* _TASK PROMPT_:
Repeat only the lines below from the one containing "match gs.find? (fun g => !s.groupOk g) with" through the one containing "R435). (log 101, DEDUCED) -/", inclusive, exactly as written.
****************************************
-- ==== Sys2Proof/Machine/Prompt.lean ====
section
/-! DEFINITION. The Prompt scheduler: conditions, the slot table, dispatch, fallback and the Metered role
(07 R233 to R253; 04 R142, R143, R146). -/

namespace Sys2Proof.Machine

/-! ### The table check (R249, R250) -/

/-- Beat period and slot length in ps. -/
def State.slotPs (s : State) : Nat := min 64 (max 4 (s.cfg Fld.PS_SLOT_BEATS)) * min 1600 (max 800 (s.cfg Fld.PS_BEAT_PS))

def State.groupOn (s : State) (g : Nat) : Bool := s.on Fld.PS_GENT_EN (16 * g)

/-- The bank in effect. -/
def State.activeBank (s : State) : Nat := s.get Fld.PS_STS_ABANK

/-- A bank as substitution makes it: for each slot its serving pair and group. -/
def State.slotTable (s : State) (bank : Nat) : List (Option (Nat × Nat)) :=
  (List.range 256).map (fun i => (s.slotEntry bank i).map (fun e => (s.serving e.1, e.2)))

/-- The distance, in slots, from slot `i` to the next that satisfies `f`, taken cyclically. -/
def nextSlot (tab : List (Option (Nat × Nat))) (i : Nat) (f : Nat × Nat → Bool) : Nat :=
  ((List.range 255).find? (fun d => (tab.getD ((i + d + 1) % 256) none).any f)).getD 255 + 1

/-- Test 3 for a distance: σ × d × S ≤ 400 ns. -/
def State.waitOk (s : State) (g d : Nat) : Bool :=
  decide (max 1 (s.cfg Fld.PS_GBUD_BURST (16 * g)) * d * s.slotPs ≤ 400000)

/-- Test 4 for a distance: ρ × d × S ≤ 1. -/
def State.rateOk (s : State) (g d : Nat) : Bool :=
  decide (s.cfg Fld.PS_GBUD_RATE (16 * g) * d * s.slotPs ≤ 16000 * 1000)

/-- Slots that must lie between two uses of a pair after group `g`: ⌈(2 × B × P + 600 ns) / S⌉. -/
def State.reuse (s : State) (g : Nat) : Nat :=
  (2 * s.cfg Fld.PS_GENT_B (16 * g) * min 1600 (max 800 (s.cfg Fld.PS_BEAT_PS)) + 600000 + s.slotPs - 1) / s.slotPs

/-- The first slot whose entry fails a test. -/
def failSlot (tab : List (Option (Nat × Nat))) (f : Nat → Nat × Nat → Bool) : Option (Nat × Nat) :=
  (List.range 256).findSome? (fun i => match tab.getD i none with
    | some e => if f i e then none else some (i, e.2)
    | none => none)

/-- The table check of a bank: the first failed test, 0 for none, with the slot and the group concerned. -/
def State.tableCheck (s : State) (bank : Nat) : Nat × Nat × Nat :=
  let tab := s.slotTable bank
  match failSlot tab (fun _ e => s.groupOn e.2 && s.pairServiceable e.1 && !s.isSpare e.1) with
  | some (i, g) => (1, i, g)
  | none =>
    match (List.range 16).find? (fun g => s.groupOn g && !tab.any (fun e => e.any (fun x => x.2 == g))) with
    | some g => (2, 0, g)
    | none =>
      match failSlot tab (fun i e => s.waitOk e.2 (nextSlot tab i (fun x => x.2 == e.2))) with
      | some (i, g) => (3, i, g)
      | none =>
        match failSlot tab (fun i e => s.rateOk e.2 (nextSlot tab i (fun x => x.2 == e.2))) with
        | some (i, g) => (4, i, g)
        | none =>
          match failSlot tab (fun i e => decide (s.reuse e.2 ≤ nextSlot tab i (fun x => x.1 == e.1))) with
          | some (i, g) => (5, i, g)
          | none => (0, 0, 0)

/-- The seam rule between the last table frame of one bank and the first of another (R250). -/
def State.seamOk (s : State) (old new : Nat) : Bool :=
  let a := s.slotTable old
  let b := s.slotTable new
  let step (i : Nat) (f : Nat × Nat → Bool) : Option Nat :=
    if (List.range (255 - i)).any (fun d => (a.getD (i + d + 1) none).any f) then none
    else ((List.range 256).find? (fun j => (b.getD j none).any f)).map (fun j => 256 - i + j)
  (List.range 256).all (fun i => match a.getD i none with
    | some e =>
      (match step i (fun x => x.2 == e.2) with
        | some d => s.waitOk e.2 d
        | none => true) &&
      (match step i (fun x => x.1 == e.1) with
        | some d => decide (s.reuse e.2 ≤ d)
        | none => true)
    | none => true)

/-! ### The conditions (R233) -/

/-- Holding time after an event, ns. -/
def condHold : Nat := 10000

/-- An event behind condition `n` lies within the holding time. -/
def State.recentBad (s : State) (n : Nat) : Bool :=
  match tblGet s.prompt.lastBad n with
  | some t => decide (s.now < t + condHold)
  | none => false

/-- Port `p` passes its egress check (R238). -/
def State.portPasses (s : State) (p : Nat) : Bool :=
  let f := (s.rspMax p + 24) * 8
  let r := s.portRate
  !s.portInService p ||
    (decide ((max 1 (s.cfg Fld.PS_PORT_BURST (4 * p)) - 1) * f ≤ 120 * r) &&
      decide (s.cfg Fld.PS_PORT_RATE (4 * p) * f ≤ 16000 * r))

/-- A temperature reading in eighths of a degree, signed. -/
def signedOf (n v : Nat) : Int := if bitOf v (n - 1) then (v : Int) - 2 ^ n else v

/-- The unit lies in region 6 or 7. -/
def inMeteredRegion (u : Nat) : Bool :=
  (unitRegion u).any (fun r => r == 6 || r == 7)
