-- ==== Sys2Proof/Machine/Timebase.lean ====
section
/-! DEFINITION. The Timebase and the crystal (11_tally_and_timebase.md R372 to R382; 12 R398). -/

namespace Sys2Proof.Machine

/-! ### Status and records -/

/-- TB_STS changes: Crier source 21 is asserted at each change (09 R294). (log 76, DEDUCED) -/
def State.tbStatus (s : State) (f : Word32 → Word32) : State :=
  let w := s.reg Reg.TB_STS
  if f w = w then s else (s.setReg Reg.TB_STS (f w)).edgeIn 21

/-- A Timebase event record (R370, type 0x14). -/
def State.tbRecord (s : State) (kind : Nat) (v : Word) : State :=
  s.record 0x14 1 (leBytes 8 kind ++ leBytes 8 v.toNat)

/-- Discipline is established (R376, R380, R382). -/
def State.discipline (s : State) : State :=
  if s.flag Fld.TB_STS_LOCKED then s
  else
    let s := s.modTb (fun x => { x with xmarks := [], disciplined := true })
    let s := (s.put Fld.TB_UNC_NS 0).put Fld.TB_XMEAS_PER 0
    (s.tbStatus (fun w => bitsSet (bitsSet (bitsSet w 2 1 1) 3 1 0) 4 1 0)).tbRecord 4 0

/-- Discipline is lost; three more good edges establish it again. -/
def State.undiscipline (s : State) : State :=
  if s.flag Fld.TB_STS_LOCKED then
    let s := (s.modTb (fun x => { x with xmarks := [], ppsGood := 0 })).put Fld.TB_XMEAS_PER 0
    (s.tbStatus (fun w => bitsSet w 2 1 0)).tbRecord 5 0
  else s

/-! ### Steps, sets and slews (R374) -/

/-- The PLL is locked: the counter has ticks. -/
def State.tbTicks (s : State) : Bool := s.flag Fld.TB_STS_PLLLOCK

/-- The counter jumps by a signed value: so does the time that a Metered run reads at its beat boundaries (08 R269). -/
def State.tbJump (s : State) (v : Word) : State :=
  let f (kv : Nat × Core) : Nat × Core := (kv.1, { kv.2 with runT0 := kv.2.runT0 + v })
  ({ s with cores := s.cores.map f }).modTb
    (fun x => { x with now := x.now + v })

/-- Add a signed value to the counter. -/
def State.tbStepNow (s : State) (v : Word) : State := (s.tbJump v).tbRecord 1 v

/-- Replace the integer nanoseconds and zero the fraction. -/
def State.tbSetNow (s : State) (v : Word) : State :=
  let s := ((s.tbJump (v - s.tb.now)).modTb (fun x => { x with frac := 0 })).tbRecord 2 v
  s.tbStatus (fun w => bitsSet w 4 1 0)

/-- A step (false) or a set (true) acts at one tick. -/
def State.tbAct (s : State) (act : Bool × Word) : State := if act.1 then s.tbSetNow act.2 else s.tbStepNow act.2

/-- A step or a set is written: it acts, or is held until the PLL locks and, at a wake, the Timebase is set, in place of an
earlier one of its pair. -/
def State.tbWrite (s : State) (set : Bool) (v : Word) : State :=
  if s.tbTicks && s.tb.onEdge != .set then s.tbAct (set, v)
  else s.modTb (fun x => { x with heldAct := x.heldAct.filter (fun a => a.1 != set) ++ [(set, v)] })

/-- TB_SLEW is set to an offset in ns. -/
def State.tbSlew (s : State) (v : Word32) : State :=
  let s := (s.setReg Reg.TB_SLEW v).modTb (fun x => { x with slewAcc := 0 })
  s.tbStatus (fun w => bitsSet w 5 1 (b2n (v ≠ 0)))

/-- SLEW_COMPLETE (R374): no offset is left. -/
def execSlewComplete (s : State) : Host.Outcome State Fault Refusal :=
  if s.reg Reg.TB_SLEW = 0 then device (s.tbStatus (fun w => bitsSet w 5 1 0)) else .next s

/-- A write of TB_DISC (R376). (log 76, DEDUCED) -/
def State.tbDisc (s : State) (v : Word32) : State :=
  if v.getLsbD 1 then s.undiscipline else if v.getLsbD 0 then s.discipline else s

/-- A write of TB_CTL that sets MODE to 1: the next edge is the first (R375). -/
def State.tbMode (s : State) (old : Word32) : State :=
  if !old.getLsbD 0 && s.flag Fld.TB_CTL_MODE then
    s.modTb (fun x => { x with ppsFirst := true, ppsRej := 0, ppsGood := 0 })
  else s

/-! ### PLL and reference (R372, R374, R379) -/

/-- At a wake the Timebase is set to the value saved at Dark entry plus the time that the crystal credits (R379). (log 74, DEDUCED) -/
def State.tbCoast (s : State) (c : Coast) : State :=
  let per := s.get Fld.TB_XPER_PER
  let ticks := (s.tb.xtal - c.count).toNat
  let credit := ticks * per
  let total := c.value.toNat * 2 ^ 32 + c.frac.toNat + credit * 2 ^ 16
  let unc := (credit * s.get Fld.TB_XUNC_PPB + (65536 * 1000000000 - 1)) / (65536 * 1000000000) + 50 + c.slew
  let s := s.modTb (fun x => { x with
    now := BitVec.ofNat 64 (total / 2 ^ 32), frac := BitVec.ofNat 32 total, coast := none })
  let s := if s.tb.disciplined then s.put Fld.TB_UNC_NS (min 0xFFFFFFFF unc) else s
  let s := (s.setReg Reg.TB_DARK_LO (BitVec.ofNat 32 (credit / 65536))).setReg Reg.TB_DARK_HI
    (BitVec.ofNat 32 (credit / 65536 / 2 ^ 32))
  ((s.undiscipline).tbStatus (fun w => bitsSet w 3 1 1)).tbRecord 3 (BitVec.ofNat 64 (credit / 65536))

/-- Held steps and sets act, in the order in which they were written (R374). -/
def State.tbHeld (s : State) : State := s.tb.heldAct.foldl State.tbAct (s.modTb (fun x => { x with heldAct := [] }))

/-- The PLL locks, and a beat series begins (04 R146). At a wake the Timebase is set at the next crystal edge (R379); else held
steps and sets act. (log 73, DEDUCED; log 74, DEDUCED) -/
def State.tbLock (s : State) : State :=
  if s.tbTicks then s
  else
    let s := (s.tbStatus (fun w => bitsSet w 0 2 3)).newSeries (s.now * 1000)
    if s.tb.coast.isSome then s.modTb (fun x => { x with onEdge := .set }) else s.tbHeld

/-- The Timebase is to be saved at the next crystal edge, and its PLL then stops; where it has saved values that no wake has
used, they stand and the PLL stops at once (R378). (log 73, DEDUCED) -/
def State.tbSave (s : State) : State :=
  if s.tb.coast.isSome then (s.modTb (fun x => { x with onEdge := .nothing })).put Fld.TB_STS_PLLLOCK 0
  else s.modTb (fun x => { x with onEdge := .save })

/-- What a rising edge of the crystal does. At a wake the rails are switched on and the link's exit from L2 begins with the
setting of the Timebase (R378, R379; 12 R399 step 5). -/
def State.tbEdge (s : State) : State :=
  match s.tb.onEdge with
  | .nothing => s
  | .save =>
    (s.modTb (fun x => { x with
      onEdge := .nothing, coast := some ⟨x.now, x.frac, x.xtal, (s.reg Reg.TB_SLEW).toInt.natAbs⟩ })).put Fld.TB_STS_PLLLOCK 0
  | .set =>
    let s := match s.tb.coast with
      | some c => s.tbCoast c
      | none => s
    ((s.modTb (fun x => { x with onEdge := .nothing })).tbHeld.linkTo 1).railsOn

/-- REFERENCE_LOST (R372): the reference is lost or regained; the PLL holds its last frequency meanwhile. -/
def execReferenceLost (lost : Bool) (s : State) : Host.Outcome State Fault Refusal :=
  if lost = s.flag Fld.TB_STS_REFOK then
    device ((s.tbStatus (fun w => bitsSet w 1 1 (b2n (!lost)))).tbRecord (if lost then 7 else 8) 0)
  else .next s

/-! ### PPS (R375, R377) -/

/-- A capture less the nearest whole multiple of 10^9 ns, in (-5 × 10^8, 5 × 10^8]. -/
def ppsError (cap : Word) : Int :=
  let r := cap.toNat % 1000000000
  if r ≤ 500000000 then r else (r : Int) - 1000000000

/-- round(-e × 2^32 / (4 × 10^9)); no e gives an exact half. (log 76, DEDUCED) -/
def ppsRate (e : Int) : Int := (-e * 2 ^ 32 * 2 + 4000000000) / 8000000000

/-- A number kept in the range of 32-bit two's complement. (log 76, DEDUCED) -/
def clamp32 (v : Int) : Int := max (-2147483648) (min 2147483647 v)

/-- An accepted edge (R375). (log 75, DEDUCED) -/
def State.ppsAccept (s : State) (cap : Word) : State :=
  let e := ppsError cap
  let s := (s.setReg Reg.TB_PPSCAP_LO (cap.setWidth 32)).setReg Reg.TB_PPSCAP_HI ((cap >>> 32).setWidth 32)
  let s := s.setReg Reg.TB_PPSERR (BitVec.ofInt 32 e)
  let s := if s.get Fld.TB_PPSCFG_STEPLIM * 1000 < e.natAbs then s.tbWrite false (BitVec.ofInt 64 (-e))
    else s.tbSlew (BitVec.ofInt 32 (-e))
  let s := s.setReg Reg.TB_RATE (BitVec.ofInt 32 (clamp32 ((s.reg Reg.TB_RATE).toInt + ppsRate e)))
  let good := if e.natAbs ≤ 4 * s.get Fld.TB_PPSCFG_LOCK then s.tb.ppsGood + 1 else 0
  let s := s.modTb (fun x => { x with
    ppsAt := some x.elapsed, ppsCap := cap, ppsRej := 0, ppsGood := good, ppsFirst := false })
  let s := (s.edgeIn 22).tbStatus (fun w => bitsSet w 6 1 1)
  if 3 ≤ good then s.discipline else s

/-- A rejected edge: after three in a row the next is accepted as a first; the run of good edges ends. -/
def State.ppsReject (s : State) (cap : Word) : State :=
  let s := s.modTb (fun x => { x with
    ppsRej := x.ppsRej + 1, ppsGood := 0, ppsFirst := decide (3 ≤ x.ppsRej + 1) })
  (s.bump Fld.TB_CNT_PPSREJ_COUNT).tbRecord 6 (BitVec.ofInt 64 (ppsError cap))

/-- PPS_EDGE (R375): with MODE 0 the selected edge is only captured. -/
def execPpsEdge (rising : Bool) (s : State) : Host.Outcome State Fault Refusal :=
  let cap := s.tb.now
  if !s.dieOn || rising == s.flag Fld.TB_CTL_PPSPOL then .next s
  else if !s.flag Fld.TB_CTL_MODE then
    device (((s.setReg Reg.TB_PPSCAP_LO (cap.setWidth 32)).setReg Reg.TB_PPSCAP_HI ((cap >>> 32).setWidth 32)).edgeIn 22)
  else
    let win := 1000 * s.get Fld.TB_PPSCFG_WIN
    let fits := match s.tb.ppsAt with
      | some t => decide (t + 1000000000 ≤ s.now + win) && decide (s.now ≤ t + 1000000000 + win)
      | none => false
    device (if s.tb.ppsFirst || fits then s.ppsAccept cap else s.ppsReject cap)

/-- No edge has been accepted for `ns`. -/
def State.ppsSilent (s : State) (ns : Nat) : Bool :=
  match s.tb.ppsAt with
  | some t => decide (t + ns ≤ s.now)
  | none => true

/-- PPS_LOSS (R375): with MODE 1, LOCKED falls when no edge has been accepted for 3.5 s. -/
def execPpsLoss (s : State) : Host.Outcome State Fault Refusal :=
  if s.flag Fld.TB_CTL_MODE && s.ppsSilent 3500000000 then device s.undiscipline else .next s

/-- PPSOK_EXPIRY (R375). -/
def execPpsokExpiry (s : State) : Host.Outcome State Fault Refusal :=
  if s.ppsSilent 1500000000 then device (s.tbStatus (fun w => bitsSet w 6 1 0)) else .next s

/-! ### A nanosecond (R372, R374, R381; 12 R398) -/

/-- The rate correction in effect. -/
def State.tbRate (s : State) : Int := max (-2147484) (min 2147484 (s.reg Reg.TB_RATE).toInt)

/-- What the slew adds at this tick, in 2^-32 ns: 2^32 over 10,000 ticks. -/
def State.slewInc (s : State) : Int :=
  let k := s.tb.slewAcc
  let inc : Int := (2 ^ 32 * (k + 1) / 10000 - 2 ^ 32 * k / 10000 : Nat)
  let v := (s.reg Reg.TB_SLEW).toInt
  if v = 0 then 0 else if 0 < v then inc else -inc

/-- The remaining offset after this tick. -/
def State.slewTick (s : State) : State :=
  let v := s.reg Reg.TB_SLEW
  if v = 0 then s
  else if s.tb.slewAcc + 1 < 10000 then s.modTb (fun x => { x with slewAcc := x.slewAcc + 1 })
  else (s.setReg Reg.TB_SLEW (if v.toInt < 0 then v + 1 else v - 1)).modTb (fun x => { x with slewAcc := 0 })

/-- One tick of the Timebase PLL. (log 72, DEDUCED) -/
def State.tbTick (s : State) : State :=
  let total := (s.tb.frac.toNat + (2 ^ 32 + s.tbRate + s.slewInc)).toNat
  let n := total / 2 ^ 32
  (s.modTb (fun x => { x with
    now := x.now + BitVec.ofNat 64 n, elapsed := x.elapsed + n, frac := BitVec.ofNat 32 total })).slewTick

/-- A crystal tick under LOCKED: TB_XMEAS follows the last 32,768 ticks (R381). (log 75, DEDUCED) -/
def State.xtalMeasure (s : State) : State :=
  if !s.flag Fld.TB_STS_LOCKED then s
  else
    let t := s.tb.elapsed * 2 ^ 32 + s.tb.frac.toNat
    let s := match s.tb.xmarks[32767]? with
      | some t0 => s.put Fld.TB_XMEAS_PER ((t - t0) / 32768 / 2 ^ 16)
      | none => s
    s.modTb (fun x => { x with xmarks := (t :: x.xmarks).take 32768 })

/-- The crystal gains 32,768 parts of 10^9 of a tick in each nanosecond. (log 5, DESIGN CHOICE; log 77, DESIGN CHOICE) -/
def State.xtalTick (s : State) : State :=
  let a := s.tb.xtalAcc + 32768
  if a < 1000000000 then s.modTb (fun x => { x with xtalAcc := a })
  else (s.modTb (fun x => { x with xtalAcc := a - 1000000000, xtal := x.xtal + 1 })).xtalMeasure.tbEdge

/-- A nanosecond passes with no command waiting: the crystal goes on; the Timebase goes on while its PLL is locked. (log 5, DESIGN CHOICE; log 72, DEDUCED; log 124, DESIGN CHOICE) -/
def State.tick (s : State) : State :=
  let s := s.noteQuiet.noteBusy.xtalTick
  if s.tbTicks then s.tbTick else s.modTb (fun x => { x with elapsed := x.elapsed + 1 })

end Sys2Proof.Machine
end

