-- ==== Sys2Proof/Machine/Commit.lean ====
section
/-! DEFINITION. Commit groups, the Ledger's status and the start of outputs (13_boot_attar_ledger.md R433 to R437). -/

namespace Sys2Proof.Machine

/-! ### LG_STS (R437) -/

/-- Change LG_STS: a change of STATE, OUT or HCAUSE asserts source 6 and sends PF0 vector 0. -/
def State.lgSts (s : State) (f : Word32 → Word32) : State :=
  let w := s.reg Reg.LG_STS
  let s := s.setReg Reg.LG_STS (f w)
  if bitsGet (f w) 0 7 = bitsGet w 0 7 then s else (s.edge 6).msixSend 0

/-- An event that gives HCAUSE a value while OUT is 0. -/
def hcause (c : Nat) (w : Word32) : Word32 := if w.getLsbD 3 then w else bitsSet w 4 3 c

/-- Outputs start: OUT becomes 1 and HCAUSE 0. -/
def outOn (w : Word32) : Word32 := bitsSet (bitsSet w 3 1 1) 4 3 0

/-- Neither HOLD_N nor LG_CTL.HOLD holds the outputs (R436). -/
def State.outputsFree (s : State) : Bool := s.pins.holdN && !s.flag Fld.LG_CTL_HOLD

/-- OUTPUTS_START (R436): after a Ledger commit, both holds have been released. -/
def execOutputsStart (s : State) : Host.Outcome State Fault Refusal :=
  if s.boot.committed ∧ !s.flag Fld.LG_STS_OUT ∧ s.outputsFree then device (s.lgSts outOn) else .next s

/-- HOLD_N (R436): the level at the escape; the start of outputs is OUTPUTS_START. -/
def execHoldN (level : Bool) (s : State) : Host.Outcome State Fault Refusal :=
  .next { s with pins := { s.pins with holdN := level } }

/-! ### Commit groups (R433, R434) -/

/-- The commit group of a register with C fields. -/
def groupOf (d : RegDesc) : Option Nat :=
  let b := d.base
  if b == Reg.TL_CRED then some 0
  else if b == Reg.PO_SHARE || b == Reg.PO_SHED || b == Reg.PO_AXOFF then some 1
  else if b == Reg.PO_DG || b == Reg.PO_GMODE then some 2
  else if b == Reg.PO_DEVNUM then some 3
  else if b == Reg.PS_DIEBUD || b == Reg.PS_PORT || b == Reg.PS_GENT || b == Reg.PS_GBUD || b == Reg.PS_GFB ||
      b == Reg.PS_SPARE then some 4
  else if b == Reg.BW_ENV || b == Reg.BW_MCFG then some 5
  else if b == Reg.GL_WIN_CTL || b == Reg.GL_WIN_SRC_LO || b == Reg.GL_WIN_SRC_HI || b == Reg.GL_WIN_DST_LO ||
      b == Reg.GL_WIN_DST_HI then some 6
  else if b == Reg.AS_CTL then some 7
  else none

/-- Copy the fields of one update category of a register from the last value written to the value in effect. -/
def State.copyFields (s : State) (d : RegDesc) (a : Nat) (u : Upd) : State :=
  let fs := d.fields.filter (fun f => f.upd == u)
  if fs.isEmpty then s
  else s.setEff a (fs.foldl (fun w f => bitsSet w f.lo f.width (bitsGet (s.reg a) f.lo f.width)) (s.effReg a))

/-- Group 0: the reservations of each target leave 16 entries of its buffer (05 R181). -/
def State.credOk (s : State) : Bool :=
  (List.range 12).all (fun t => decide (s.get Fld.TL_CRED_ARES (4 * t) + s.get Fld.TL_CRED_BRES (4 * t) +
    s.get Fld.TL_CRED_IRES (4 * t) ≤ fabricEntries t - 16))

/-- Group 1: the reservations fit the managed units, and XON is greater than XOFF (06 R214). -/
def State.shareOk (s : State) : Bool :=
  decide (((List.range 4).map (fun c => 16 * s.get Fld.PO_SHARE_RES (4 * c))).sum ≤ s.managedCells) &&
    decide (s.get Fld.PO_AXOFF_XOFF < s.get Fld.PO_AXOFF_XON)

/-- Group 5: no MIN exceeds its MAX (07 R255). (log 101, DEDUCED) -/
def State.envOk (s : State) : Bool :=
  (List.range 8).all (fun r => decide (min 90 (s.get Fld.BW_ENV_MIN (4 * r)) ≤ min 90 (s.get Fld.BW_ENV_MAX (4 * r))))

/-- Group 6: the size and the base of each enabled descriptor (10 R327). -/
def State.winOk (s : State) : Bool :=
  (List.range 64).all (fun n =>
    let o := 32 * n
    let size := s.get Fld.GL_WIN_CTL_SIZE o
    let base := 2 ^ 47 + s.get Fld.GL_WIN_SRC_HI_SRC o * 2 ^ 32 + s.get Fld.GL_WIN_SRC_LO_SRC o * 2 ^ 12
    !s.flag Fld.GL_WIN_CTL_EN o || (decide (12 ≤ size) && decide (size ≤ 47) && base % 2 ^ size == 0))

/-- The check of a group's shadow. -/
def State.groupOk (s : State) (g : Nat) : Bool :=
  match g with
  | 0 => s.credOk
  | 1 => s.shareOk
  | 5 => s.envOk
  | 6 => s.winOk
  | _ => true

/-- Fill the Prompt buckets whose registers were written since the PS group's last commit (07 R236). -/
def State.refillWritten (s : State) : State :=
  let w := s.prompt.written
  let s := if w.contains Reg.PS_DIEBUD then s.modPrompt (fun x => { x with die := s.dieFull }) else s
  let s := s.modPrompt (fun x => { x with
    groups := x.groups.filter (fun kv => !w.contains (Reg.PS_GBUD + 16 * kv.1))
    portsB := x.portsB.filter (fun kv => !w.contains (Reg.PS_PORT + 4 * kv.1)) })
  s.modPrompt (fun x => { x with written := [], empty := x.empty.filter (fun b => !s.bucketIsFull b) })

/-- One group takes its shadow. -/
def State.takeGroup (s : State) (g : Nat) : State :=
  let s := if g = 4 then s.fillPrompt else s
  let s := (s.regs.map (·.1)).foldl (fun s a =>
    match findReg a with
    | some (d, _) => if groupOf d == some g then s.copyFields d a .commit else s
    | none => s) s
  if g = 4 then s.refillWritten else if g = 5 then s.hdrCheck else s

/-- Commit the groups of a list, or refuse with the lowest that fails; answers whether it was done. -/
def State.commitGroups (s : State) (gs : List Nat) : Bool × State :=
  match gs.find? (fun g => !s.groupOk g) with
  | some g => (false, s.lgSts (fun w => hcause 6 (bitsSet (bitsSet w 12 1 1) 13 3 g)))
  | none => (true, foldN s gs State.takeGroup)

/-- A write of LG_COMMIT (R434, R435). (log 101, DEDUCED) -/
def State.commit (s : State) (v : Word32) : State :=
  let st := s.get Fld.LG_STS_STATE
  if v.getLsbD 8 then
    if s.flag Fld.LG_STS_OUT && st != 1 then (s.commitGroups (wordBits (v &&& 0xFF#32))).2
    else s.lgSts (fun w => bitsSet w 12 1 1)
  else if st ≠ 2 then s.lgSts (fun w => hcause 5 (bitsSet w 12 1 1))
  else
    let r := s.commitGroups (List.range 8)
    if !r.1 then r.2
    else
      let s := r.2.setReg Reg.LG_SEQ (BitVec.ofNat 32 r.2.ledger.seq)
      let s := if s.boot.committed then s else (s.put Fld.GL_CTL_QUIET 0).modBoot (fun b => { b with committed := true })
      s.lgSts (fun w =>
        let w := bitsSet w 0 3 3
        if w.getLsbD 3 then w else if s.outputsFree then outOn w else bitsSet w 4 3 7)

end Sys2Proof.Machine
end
****************************************
* _ANSWER TO THIS EXERCISE_:
  match gs.find? (fun g => !s.groupOk g) with
  | some g => (false, s.lgSts (fun w => hcause 6 (bitsSet (bitsSet w 12 1 1) 13 3 g)))
  | none => (true, foldN s gs State.takeGroup)

/-- A write of LG_COMMIT (R434, R435). (log 101, DEDUCED) -/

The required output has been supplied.